Your doctor can also inject certain medicines that reduce swelling.

If the foreskin does not go back to its normal position, a surgeon may have to cut the foreskin to release it, or an urgent circumcision may be needed.

Circumcision

What is circumcision?

Circumcision is the surgical removal of the foreskin.

In Australia, circumcision was once widespread, but now only around one in seven infant males (10-20%) have it done.

Most parents choose to circumcise their children for family, religious, and cultural traditions.

Older people usually only get circumcised to treat a medical condition, such as balanitis, phimosis, paraphimosis or BXO. Some people choose to be circumcised for personal reasons.

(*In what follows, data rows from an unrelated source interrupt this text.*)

-- ==== Sys2Proof/Machine/WindowEv.lean ====
section
/-! DEFINITION. The computation of the commit window and what it reports (07 R297 to R303, R316, R317; 20 R702, R707 to
R710). -/

namespace Sys2Proof.Machine

/-! ### Throttle (20 Table 20.8) -/

/-- Share of die-sequencer issue slots skipped at a level, in percent (20 Table 20.8). -/
def slotsSkipped (level : Nat) : Nat := if level = 0 then 0 else if level ≤ 2 then 25 else if level ≤ 4 then 50 else 75

/-- The highest level among the channel islands in service (20 R710). -/
def State.channelLevel (s : State) : Nat :=
  maxNat (((List.range 8).zip s.media.moons).flatMap fun p =>
    if p.2.inService then (List.range 8).map fun k => s.levelAt (.channel p.1 k) else [])

/-! ### The window (07 R297 to R301) -/

/-- Twice the energy of the strings in service down to 40 V, in 10^-12 J: µF times mV² (07 R299). -/
def Win.energy2 (w : Win) : Int :=
  (w.strings.filter (·.inService)).foldl (fun e t => e + (t.cap : Int) * ((t.volt : Int) * t.volt - 1600000000)) 0

/-- Flush power in W and flush rate in GB/s of the configuration in service (07 Table 7.2). -/
def State.flushParams (s : State) : Nat × Nat :=
  let moon := s.media.moons.any (!·.inService)
  let front := s.media.fronts.any (!·.inService)
  if moon && front then (660, 525) else if front then (760, 600) else if moon then (800, 525) else (900, 600)

/-- The window of 07 R299 in units of 256 MiB, without WINDOW_LIMIT and before it is forced to 0. -/
def State.rawWindow (s : State) : Nat :=
  let p := s.flushParams
  let share := 100 - slotsSkipped s.channelLevel
  let num := (4 * s.win.energy2 - 40000000000 * p.1) * (p.2 * 1000000000 * share : Nat)
  min 128 (num / (1000000000000000 * p.1 * 268435456 : Nat)).toNat

/-- The window is forced to 0 (07 R300). -/
def State.windowForced (s : State) : Bool := s.forceCause != 0

/-- The window in bytes, ignoring WINDOW_LIMIT (07 R317). -/
def State.unlimitedWindow (s : State) : Nat := if s.windowForced then 0 else 268435456 * s.rawWindow

/-- A computation of the window (07 R299, R316): the result, the energy in mJ, and the end of the conditions of R317. -/
def State.computeWindow (s : State) : State :=
  let s1 : State := { s with win := { s.win with noResult := false } }
  let w := if s1.windowForced then 0 else 268435456 * min s1.rawWindow s1.settings.winLimit
  let s2 : State := { s1 with win := { s1.win with window := w, energy := (s1.win.energy2 / 2000000000).toNat, occ := s1.occupancy }
                              attn := { s1.attn with writeThru := s1.attn.writeThru && w == 0 } }
  if s2.attn.windowLow && 8589934592 ≤ s2.unlimitedWindow then
    ({ s2 with attn := { s2.attn with windowLow := false } }).setWarning 0 false
  else s2

/-! ### Strings (07 R297, R303; 20 R702) -/

/-- Changes a string. -/
def State.modString (s : State) (i : Nat) (f : HoldString → HoldString) : State :=
  { s with win := { s.win with strings := s.win.strings.modify i f } }

/-- A string is taken out of service until the next cold start (20 R702, 16 Table 16.3, Table 16.7). -/
def State.stringOut (s : State) (i : Nat) : State :=
  match s.win.strings[i]? with
  | none => s
  | some t =>
    if !t.inService then s
    else (s.modString i fun t => { t with inService := false }).raise cString 0x0204 0x21 i [(0, toLe 4 t.cap)]

/-- A string in service whose voltage differs from the mean of the others by more than 5 V (20 R702). -/
def Win.strays (w : Win) (i : Nat) : Bool :=
  match w.strings[i]? with
  | none => false
  | some t =>
    let others := ((List.range 4).zip w.strings).filter fun p => p.1 != i && p.2.inService
    let n := others.length
    let sum := sumNat (others.map (·.2.volt))
    t.inService && n != 0 && (decide (sum + 5000 * n < n * t.volt) || decide (n * t.volt + 5000 * n < sum))

/-- Measures strings in service. -/
def State.measure (s : State) (f : Nat → HoldString → HoldString) : State :=
  (List.range 4).foldl (fun s i => s.modString i fun t => if t.inService then f i t else t) s

/-- Takes out the strings that `p` selects. -/
def State.stringsOut (s : State) (p : Nat → Bool) : State := ((List.range 4).filter p).foldl State.stringOut s

/-- The management island measures and computes: the bulk rail is up and the island runs. -/
def State.measures (s : State) : Bool := s.feeds.mgmtUp && s.power.step != 0 && s.feeds.bulkUp

/-- WINDOW_COMPUTE (07 R297, R299): string voltages in mV. -/
def execWindowCompute (volts : List Nat) (s : State) : Result :=
  .next (if !s.measures then s
    else
      let s1 := s.measure fun i t => { t with volt := volts.getD i t.volt }
      (s1.stringsOut s1.win.strays).computeWindow)

/-- CAPACITANCE_STEP (07 R297, 20 R702): string capacitances in µF. -/
def execCapacitanceStep (caps : List Nat) (s : State) : Result :=
  .next (if !s.measures then s
    else
      let s1 := s.measure fun i t => { t with cap := caps.getD i t.cap }
      let weak := fun (i : Nat) => ((s1.win.strings[i]?).map fun t => decide (t.cap < 2000)).getD false
      let lost := (List.range 4).any fun i => weak i && ((s1.win.strings[i]?).map (·.inService)).getD false
      if lost then (s1.stringsOut weak).computeWindow else s1)

/-- STRING_LOSS (07 R303): a new computation starts at once. -/
def execStringLoss (i : Nat) (s : State) : Result :=
  .next (if s.measures then (s.stringOut i).computeWindow else s)

/-- WINDOW_RESULT_TIMEOUT (07 R300): the sequencer has received no result for 3 ms. -/
def execWindowResultTimeout (s : State) : Result :=
  .next (if s.power.step = 12 then { s with win := { s.win with noResult := true, window := 0 } } else s)

/-! ### Reports (07 R317) -/

/-- WRITE_THROUGH_TIMEOUT (07 R317): not while WINDOW_LIMIT or the cold condition forces the window to 0. -/
def execWriteThroughTimeout (s : State) : Result :=
  .next (if s.win.window ≠ 0 || s.settings.winLimit = 0 || s.win.cold || s.attn.writeThru || decide (s.power.step < 8) then s
    else
      let s1 : State := { s with attn := { s.attn with writeThru := true } }
      s1.raise cWriteThru 0x0206 0xFF 0 [(0, toLe 1 (b2n (!s.feeds.mgmtUp)))])

/-- WINDOW_LOW_TIMEOUT (07 R317): the computed window, ignoring WINDOW_LIMIT, has been below 8 GiB for 10 s. -/
def execWindowLowTimeout (s : State) : Result :=
  .next (if 8589934592 ≤ s.unlimitedWindow || s.attn.windowLow || decide (s.power.step < 8) then s
    else
      let s1 : State := { s with attn := { s.attn with windowLow := true } }
      (s1.setWarning 0 true).logEvent 0x0205 0xFF 0 [(0, toLe 8 s.unlimitedWindow)])

end Sys2Proof.Machine
end

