/-- A forwarded mutation: in CSN order; a CRC mismatch asks for the bytes again; a WARMING member cannot stage them (02
R63), and one whose window has no room for the charge does not take them yet (07 R291). -/
def State.receiveMutation (s : State) (d : DecisionRecord) (keys : List Forwarded) : State :=
  if s.mode.warming then s
  else if !keys.all (·.crcOk) then s.sendPair 0x11 (toLe 8 d.csn)
  else if d.csn ≤ s.pair.applied || (forwardTotal keys != 0 && decide (s.win.window < s.occupancy + forwardTotal keys)) then s
  else (s.applyForward d keys).sendPair 0x12 (toLe 8 d.csn)

/-- A count of a ring has completed: the lowest count without a completion record moves past those that have one; `fuel`
bounds the moves. -/
def CarriedRing.advance : Nat → CarriedRing → CarriedRing
  | 0, r => r
  | fuel + 1, r =>
    if r.next ∈ r.finished then
      CarriedRing.advance fuel { r with next := (r.next + 1) % 2 ^ 32, finished := r.finished.filter (· != r.next) }
    else r

/-- A ring of a carried session with one more completion record. -/
def CarriedRing.complete (k : CompletionRecord) (r : CarriedRing) : CarriedRing :=
  CarriedRing.advance (r.finished.length + 1)
    { r with finished := r.finished ++ [k.count], cqCount := max r.cqCount (k.slot + 1) }

/-- A completion record arrives: it ends the decision record of its descriptor (15 R569, R575). -/
def PairPart.addRecord (p : PairPart) (k : CompletionRecord) : PairPart :=
  { p with
    records := p.records ++ [k]
    decisions := p.decisions.filter fun d => !(d.handle == k.handle && d.ring == k.ring && d.count == k.count)
    carried := mapWhere (·.handle == k.handle)
      (fun x => { x with rings := mapWhere (·.idx == k.ring) (CarriedRing.complete k) x.rings }) p.carried }

/-- Acknowledged completions need no record any more, and the versions they named may go (15 R569). -/
def State.dropRecords (s : State) (refs : List Nat) : State :=
  ({ s with pair := { s.pair with records := s.pair.records.filter fun r => !decide (r.ref ∈ refs) } }).reclaim

/-- The accounts that the primary forwards: a high-water mark (06 R240), object identifiers, a key slot's generation and
usage (14 R540). -/
def State.forwardedUsage (s : State) (slot gen used : Nat) : State :=
  { s with vault := { s.vault with slots := mapWhere (·.slot == slot) (fun k => { k with gen := gen, used := used }) s.vault.slots } }

/-- Settings that the primary forwards take effect here at once; an identifier that it deleted is free (13 R498, R514). -/
def State.takeChanges (s : State) (changes : List SettingsChange) : State :=
  (changes.foldl State.afterChange (changes.foldl State.applyChange s)).reapNamespaces

/-- What a MIRROR or eclipse member does with one forwarded item (15 R566 to R570, 12 R489). -/
def State.receiveForward (s : State) (fw : PairForward) : State :=
  match fw with
  | .mutation d keys => s.receiveMutation d keys
  | .highWater mark => ({ s with seq := { s.seq with hwm := max s.seq.hwm mark } }).sendPair 0x15 (toLe 8 mark)
  | .objectIds next => { s with kv := { s.kv with nextObjId := max s.kv.nextObjId next } }
  | .usage slot gen used => s.forwardedUsage slot gen used
  | .session x => { s with pair := { s.pair with carried := s.pair.carried.filter (·.handle != x.handle) ++ [x] } }
  | .sessionEnd h => { s with pair := { s.pair with carried := s.pair.carried.filter (·.handle != h) } }
  | .completion k => ({ s with pair := s.pair.addRecord k }).sendPair 0x12 (toLe 8 k.ref)
  | .acknowledged refs => s.dropRecords refs
  | .comet k => { s with pair := { s.pair with comets := s.pair.comets.filter (·.num != k.num) ++ [k] } }
  | .cometEnd n => { s with pair := { s.pair with comets := s.pair.comets.filter (·.num != n) } }
  | .config ref changes => (s.takeChanges changes).sendPair 0x13 (toLe 8 ref)

/-- PAIR_FORWARD_RECEIVE (15 R566, R567, R570): one item that the primary forwards; a pair frame wakes the module (02
R73). -/
def execPairForwardReceive (fw : PairForward) (s : State) : Result :=
  .next (if s.mode.mode = .mirror || s.mode.mode = .eclipse then s.wake.receiveForward fw else s)

/-- COMPLETION_ACK_REPORT (15 R569): the completion records named are no longer needed; the primary tells its partner. -/
def execCompletionAckReport (refs : List Nat) (s : State) : Result :=
  .next (if s.mode.mode = .primary then (s.dropRecords refs).sendPair 0x12 (refs.flatMap (toLe 8)) else s.dropRecords refs)

/-- The partner holds a completion record: the completion is written (15 R569). -/
def State.recordHeld (s : State) (ref : Nat) : State :=
  let s1 : State := { s with pair := { s.pair with records := s.pair.records ++ [{ ref := ref }] } }
  (s1.releaseHeld (·.ref == ref)).adoptProved

/-- The partner holds a mutation's decision record with its value (15 R568); an in-step mutation may commit once the record of
its latest grant is held: one granted again after a Front failure is owed twice (06 R278, R280). -/
def State.decisionHeld (s : State) (ref : Nat) : State :=
  let owed := s.pair.owed.erase ref
  let s1 : State := { s with pair := { s.pair with owed := owed } }
  if ref ∈ owed then s1 else s1.modCmd ref fun c => { c with partner := true }

/-- A mutation's bytes are programmed twice on the partner too (15 R568): a STRICT one may complete. -/
def State.partnerMediaHeld (s : State) (x : Writing Nat) : State :=
  (s.modCmd x.what fun c => { c with partnerMedia := true }).tryDurable x.what x.w

/-- PARTNER_RECORD_HELD (15 R568, R569; 06 R240; 13 R514): the decision record and value of a mutation, the completion record
of a command or the change of settings that it makes, its bytes at MEDIA, or a high-water mark. -/
def execPartnerRecordHeld (record : PartnerRecord) (s : State) : Result :=
  .next (match record with
    | .command ref =>
      if s.forwards && (s.pair.change.map (·.ref)) == some ref then s.wake.settleChange
      else if ref ∈ s.pair.owed then s.wake.decisionHeld ref
      else match s.cmd? ref with
        | some c => if c.phase == .finished then s.wake.recordHeld ref else s
        | none => s
    | .media x => if s.mode.mode = .primary then s.wake.partnerMediaHeld x else s
    | .highWater mark => { s.wake with pair := { s.wake.pair with markHeld := max s.pair.markHeld mark } })

/-! ### Leases (15 R563, R564) -/

/-- LEASE_RENEW: a compare-and-swap from the value last written (15 R563); while mirroring is being given up it is the
swap that sets IN_STEP 0 (R572). -/
def execLeaseRenew (s : State) : Result :=
  .next (if s.mode.mode = .primary then
      if s.pair.holding then s.issueCas .unmirror (renewed s.pair.word false)
      else s.issueCas .renew (renewed s.pair.word (wInStep s.pair.word))
    else s)

/-- The swap that was outstanding has succeeded (15 R563, R572, R575, R585). -/
def State.casWon (s : State) : State :=
  match s.pair.casFor with
  | .promote => if s.mode.mode = .mirror then s.promoted s.pair.word 0x06 else s
  | .unmirror =>
    let s1 := (s.witnessOk s.pair.casNew).leased s.pair.casIssued
    if s.mode.mode = .primary then s1.setInStep false else s
  | .renew => if s.mode.mode = .primary then (s.witnessOk s.pair.casNew).leased s.pair.casIssued else s

/-- WITNESS_CAS_RESPONSE (15 R563): another value than the expected one loses the lease at once (R564). -/
def execWitnessCasResponse (ans : WitnessAnswer) (s : State) : Result :=
  .next (match ans with
    | .unreachable => if s.pair.paired then s.witnessFailed else s
    | .value v =>
      if !s.pair.paired then s
      else if v == s.pair.word then s.casWon
      else
        let s1 := s.witnessOk v
        if s.mode.mode = .primary then s1.loseLease
        else if s.pair.casFor = .promote then s1.enterEclipse
        else s1)

/-- LEASE_EXPIRE: a primary whose lease has ended becomes MIRROR (15 R564). -/
def execLeaseExpire (s : State) : Result :=
  .next (if s.mode.mode = .primary && s.pair.lease.isSome then s.loseLease else s)

/-- JOIN_EXPIRE (15 R559). -/
def execJoinExpire (s : State) : Result := .next { s with pair := { s.pair with joinUntil := none } }

/-! ### Forwarded swaps (15 R580, R581, R586) -/

/-- SWAP_REQUEST_RECEIVE: the primary executes a SWAP its MIRROR forwarded, and a DISSOLVE makes both members SOLO. -/
def execSwapRequestReceive (epoch : Nat) (dissolve : Bool) (cas : WitnessAnswer) (s0 : State) : Result :=
  let s := if s0.pair.paired then s0.wake else s0
  .next (if dissolve then (if s.pair.paired && s.mode.mode != .service then s.dissolve else s)
    else if s.mode.mode = .primary then
      match s.pair.swapAnswer epoch with
      | .run => s.runSwap cas fun _ s => s
      | .superseded | .refused | .busy => s.sendPair 0x20 (toLe 4 s.pair.epoch)
    else s)

/-- The SWAP commands of this member's sessions that were forwarded complete (15 R580, R581): the one executed ST_OK,
the others ST_OK_SUPERSEDED. -/
def State.swapsDone (s : State) (epoch : Nat) (mine : Bool) : State :=
  let first := s.pair.swapWaits.head?
  let answers := s.pair.swapWaits.map fun r =>
    (r, if mine && first == some r then Comp.okResult epoch else superseded epoch)
  ({ s with pair := { s.pair with swapWaits := [] } }).finishAll answers

/-- SWAP_DONE_RECEIVE: the MIRROR becomes PRIMARY by the steps of a takeover (15 R581). The new primary completes a SWAP of a
carried session ST_OK when it fetches it again (Table 15.8). -/
def execSwapDoneReceive (epoch word : Nat) (swap : SwapRecord) (s0 : State) : Result :=
  let s := s0.wake
  .next (if s0.mode.mode = .mirror then
      let s1 : State := { s with pair := { s.pair with
        epoch := epoch, lastSwap := some (epoch - 1), wait := .idle, decisions := s.pair.decisions ++ swap.asked.toList } }
      let s2 := s1.swapsDone epoch swap.mine
      ((s2.witnessOk word).leased s.time.now).takeover 0x05
    else s0)

/-! ### Resynchronisation (15 R582) -/

/-- Versions of a fetched stream entry replace the key's older ones. -/
def State.applyFetched (s : State) (fw : Forwarded) : State :=
  if (s.versionsOf fw.nsid fw.key).any fun v => decide (fw.csn ≤ v.csn) then s
  else s.storeForward fw

/-- Keys absent from the whole stream are deleted: those without a version above its snapshot (15 R582). -/
def State.dropAbsent (s : State) (snapshot : Nat) : State :=
  let seen := s.pair.resyncKeys
  let keep := fun (v : Version) => decide ((v.nsid, v.key) ∈ seen) ||
    (s.versionsOf v.nsid v.key).any fun u => decide (snapshot < u.csn)
  { s with kv := { s.kv with versions := s.kv.versions.filter keep } }

/-- A stream of another snapshot begins afresh (15 R582, R583). -/
def State.openStream (s : State) (snapshot : Nat) : State :=
  if s.pair.resyncPin = some snapshot then s
  else { s with pair := { s.pair with resyncPin := some snapshot, resyncKeys := [], resyncDone := 0 } }

/-- RESYNC_FRAME_RECEIVE (15 R582): a piece of the key stream, with the versions fetched for it; the last piece deletes
the keys that the stream did not name. -/
def execResyncFrameReceive (snapshot : Nat) (keys : List (Nat × Bytes × Nat)) (fetched : List Forwarded) (last : Bool)
    (s : State) : Result :=
  .next (if s.mode.mode = .mirror || s.mode.mode = .eclipse then
      let s1 := fetched.foldl State.applyFetched (s.wake.openStream snapshot)
      let seen := s1.pair.resyncKeys ++ keys.map fun k => (k.1, k.2.1)
      let s2 : State := { s1 with pair := { s1.pair with resyncOn := !last, resyncKeys := seen,
                                                         resyncDone := s1.pair.resyncDone + keys.length } }
      if last then
        let s3 := s2.dropAbsent snapshot
        { s3 with pair := { s3.pair with resyncKeys := [], applied := max s3.pair.applied snapshot }
                  seq := { s3.seq with hwm := max s3.seq.hwm (blockTop snapshot), committed := max s3.seq.committed snapshot } }
      else s2
    else s)

/-- The resynchronisation releases its pin: one that no comet has shared ends with it, any other follows 06 R266. -/
def State.releasePin (s : State) : State :=
  match s.pair.resyncPin with
  | none => s
  | some csn => if s.kv.pins.any fun p => p.csn == csn && p.resync then s.endPin csn else s

/-- The stream may end: every version of the snapshot was durable to be streamed, and the partner holds every mutation
forwarded meanwhile and the high-water mark, so that IN_STEP 1 is true (15 Table 15.2, 06 R281, R282). -/
def State.resyncSettled (s : State) : Bool :=
  s.pair.owed.isEmpty && decide (s.seq.hwm ≤ s.pair.markHeld) &&
    match s.pair.resyncPin with
    | some csn => s.settled csn
    | none => false

/-- The primary's end of a resynchronisation: IN_STEP 1 is renewed and the pin released (15 R582). -/
def State.resyncEnded (s : State) (cas : WitnessAnswer) : State :=
  let new := renewed s.pair.word true
  let s1 := s.emit (s.pair.swapWord s.pair.word new)
  match cas with
  | .unreachable => s1.witnessFailed
  | .value v =>
    if v != s.pair.word then (s1.witnessOk v).loseLease
    else
      let s2 := (s1.witnessOk new).leased s.time.now
      let s3 := s2.releasePin
      let s4 : State := { s3 with pair := { s3.pair with resyncOn := false, resyncPin := none } }
      (s4.setInStep true).sendPair 0x32 []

Circumcision in older people is a more complex operation, although it’s usually successful.

In infants, about one in 200 circumcisions have some complication, but in older people, the risk of complications is roughly ten times higher.

Serious complications are rare. The most common problems are inflammation, bleeding and infection, which are easily treated in most cases.

Circumcision lowers the risk of urinary tract infections (UTIs), infections under the foreskin, tearing of the foreskin, and sexually transmissible infections (STIs) such as HPV, genital herpes and HIV. Circumcised men also have a lower risk of penis cancer.